At the moment, I would like to avoid the complexity of having to add tasks that downsample the data periodically, especially since our data comes in in bursts and not necessarily in real-time.

Thanks in advance!

Hello @twim,
If you’re performing:
from |> range |> filter |> aggwindow
There ins’t anything more performant. :frowning:

Thank you very much for your reply.

I was afraid of this being the case :slight_smile: Would you happen to know why the ‘first’ selector function takes the same amount of time as, for example, ‘mean’? Since ‘mean’ must evaluate all the data, while ‘first’ can just skip most of the data, especially with large windows. You’d except ‘first’ to be many times faster. Is there an underlying technical issue for this not to be the case?

Hi @twim – are you experiencing slowness with mean in the aggregateWindow() function or just testing the difference between that and first? That collection of functions is pushed down to storage so the performance of doing a mean() in that case should be fast. I think the fact that it’s pushed down simply means that there isn’t much room for speedup either way. They’re ultimately doing similar amounts of work.

If you just want aggregated data in your queries, you could could just pre-aggregate the data with a Task into another bucket and query out of that bucket directly. That will be fastest for you client/s.

Hello @samdillard. Thank you for your reply. I don’t see why mean() and first() would need the same amount of work. I understand that mean() needs to process a lot of data, since it needs to evaluate all values in order to compute an average. first() On the other hand, can discard the vast majority of the data (everything but the first value in each window).

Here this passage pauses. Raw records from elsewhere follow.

-- ==== Sys2Proof/Syntax.lean ====
section
/-! DEFINITION. The block's syntax: the eleven values of `ST` (R14) and its 19 operations (30_encoding.md R62,
41_parser.md R77 to R95), one constructor per row of spec/opcode_table.json. -/

namespace Sys2Proof

/-- The sequencing state `ST`: exactly one of eleven values (R14). There are no codes 11 to 15 here (R63, D7). -/
inductive ParserState where
  | seeking
  | matchedFirstMarker
  | readingLength0
  | readingLength1
  | readingMessageId0
  | readingMessageId1
  | readingSource
  | readingDestination
  | readingPayload
  | readingChecksum0
  | readingChecksum1
  deriving DecidableEq, Repr

/-- The 19 operations. `b` is the input byte the operation consumes; RESET and IDLE have no operand (R77, R78). -/
inductive Instr where
  /-- RESET (R77) -/
  | reset
  /-- IDLE (R78) -/
  | idle
  /-- SEEK.MISS (R79) -/
  | seekMiss (b : Byte)
  /-- SEEK.HIT (R80) -/
  | seekHit (b : Byte)
  /-- SYNC.HIT (R81) -/
  | syncHit (b : Byte)
  /-- SYNC.MISS (R82) -/
  | syncMiss (b : Byte)
  /-- LEN.LO (R83) -/
  | lenLo (b : Byte)
  /-- LEN.HI (R84) -/
  | lenHi (b : Byte)
  /-- ID.LO (R85) -/
  | idLo (b : Byte)
  /-- ID.HI (R86) -/
  | idHi (b : Byte)
  /-- SRC (R87) -/
  | src (b : Byte)
  /-- DST.DROP (R88) -/
  | dstDrop (b : Byte)
  /-- DST.ZERO (R89) -/
  | dstZero (b : Byte)
  /-- DST.PAY (R90) -/
  | dstPay (b : Byte)
  /-- PAY.MORE (R91) -/
  | payMore (b : Byte)
  /-- PAY.LAST (R92) -/
  | payLast (b : Byte)
  /-- CK.LO (R93) -/
  | ckLo (b : Byte)
  /-- CK.OK (R94) -/
  | ckOk (b : Byte)
  /-- CK.BAD (R95) -/
  | ckBad (b : Byte)
  deriving DecidableEq, Repr

end Sys2Proof
end

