-- ==== Sys2Proof/WellFormed.lean ====
section
/-! DEFINITION. Which operation terms an instance of the block has: the two marker conditions of R62, which bear on
the operand byte and the configuration alone; and the registers the other conditions of R62 read. -/

namespace Sys2Proof

/-- What selects among the rows of R62 that share a pattern: the configuration and four registers (R61, R76). -/
structure SelRegs where
  cfg  : Config
  len  : Word16
  cnt  : Byte
  acc  : Word16
  rxck : Word16
  deriving DecidableEq, Repr

/-- The marker conditions of R62 (R79 to R82); every other operation takes any byte. -/
def wellFormed (cfg : Config) : Instr → Bool
  | .seekMiss b => b != cfg.marker0
  | .seekHit b  => b == cfg.marker0
  | .syncHit b  => b == cfg.marker1
  | .syncMiss b => b != cfg.marker1
  | .reset | .idle => true
  | .lenLo _ | .lenHi _ | .idLo _ | .idHi _ | .src _ => true
  | .dstDrop _ | .dstZero _ | .dstPay _ => true
  | .payMore _ | .payLast _ => true
  | .ckLo _ | .ckOk _ | .ckBad _ => true

end Sys2Proof
end

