-- ==== Sys2Proof/Machine/Step.lean ====
section
/-! DEFINITION. One step of the machine: one cycle of the pins (R76, R143, R147). -/

namespace Sys2Proof.Machine

/-- The pins of this cycle, the code of `ST` and the selecting registers choose one operation (R61, R62, R76), which runs
after the pins are consumed. -/
def step (s : State) : Host.Outcome State Fault Refusal :=
  match decode s.selRegs s.key with
  | .ok i    => exec i s.advance
  | .error e => .refused (.noOperation e)

/-- `s` with the key of an opcode-table word as what the next step finds. A word that is no key changes nothing. -/
def State.withFetchWord (s : State) (nbits w : Nat) : State :=
  match keyOfWord nbits w with
  | some k => s.withKey k
  | none   => s

end Sys2Proof.Machine
end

I have been thinking about setting up a separate bucket for pre-downsampled data. The problem is that the data is transfered in bursts, so to make a periodic task work, there would either need to be a lot over overlap, or we’d miss datapoints. Another option is to have our devices emit both high-speed and downsampled data directly.

@twim it’s not the same amount of work. It’s just that the difference in work isn’t meaningful from a real clock time perspective. Both operations you’re talking about spend most of their time in storage (if not optimized). They are optimized so the most of the time taken is eliminated…in both cases.